*DATASET EXTRACT*
——
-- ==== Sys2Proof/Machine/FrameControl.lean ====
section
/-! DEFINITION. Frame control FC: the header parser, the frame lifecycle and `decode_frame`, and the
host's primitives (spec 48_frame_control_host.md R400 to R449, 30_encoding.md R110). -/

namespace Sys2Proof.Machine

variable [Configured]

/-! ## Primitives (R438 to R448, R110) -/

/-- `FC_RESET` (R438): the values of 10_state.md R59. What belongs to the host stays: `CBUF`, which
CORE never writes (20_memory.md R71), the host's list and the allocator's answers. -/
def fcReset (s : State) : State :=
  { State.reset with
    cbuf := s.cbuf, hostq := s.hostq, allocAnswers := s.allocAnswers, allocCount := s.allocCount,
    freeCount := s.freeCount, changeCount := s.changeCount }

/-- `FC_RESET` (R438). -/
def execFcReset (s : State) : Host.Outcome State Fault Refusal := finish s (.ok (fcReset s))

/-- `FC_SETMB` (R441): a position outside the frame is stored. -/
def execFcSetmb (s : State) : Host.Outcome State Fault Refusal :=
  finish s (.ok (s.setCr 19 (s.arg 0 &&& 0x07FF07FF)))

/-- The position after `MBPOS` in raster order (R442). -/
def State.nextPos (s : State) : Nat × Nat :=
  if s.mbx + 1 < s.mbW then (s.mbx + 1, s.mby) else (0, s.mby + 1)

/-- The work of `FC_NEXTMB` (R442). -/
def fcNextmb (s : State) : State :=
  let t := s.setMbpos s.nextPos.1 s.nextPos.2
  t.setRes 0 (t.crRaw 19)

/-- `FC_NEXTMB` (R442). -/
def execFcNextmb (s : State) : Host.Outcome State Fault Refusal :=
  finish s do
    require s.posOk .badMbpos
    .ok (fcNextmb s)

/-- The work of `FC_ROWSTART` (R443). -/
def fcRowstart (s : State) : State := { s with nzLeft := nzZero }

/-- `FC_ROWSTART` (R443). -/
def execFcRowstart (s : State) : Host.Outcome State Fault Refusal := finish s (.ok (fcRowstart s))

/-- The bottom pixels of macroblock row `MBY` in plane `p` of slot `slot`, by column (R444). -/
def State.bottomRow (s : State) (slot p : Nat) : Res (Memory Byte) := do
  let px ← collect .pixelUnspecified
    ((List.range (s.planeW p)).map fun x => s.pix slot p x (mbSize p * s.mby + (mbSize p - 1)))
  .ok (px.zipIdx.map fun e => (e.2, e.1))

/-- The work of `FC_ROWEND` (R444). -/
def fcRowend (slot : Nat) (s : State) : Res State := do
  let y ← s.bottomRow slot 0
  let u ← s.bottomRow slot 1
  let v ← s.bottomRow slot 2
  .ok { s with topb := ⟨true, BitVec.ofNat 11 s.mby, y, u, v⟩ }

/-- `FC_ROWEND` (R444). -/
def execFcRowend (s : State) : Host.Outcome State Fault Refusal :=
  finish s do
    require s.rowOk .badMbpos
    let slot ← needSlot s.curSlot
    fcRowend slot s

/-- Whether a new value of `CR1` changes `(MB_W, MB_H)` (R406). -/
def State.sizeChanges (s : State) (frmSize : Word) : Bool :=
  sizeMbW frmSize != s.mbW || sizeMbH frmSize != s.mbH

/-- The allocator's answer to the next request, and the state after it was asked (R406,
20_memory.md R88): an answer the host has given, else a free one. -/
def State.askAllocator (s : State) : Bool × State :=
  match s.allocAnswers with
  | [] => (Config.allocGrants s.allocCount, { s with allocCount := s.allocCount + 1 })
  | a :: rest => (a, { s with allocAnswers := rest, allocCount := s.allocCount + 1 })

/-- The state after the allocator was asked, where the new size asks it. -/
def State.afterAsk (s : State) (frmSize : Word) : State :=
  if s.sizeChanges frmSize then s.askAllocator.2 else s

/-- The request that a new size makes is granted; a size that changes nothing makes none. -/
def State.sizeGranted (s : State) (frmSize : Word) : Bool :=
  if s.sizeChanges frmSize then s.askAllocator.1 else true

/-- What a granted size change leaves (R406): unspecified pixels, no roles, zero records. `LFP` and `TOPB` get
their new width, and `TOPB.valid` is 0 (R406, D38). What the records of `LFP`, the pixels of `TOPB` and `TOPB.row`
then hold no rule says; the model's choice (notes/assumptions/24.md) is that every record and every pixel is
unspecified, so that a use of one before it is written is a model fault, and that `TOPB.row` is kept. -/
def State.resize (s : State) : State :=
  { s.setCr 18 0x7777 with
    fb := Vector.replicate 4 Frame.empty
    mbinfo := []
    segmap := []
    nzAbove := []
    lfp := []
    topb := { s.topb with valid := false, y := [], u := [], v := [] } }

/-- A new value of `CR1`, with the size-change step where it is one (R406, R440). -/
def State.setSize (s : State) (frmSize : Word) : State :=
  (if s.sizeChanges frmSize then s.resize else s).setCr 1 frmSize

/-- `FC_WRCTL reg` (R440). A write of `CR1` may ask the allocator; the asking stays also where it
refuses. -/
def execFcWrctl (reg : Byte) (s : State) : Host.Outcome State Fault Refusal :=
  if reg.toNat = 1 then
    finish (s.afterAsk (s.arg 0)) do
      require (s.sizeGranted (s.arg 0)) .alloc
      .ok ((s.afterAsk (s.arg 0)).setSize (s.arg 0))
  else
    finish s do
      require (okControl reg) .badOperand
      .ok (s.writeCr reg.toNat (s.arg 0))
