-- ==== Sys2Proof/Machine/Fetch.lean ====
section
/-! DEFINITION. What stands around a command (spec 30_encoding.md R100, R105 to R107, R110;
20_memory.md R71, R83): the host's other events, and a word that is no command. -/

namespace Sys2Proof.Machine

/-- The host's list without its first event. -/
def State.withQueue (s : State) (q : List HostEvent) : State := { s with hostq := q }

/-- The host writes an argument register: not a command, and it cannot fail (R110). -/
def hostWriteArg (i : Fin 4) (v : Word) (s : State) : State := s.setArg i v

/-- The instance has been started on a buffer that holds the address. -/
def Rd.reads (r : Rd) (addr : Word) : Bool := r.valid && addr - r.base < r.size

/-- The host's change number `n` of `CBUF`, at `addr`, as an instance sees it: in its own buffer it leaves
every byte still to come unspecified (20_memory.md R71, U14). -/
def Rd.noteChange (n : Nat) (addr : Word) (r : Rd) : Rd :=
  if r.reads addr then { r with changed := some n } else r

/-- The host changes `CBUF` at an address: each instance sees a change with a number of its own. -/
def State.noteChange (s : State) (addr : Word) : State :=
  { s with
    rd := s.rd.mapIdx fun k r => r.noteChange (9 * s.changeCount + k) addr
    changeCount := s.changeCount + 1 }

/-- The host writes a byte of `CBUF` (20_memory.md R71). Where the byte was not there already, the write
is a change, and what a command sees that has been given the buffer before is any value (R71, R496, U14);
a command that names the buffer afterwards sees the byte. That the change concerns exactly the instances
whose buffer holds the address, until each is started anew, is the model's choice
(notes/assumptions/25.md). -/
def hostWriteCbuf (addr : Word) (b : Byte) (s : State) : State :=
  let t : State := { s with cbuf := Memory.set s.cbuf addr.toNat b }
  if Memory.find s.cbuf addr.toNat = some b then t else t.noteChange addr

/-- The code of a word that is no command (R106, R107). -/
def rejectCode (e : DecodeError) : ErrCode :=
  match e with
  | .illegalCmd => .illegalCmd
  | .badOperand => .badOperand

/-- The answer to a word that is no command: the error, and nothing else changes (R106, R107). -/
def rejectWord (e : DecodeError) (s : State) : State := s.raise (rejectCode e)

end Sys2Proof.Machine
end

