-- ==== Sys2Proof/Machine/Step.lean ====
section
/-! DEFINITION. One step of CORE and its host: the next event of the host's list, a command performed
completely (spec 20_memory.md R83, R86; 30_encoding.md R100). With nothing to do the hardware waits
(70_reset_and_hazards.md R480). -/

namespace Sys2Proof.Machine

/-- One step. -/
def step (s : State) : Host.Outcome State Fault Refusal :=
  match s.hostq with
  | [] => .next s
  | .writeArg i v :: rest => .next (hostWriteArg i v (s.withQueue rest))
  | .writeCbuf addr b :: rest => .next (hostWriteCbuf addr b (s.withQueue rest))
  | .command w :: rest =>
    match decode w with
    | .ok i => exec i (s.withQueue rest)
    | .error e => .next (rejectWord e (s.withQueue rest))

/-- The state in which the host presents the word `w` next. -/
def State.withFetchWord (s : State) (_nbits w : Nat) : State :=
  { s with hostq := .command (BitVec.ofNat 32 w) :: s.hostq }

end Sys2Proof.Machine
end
——
*EXERCISE DETAILS*
Search the data for "model" and list every line in which it occurs.

*WRITTEN RESPONSE*
then hold no rule says; the model's choice (notes/assumptions/24.md) is that every record and every pixel is
unspecified, so that a use of one before it is written is a model fault, and that `TOPB.row` is kept. -/
whose buffer holds the address, until each is started anew, is the model's choice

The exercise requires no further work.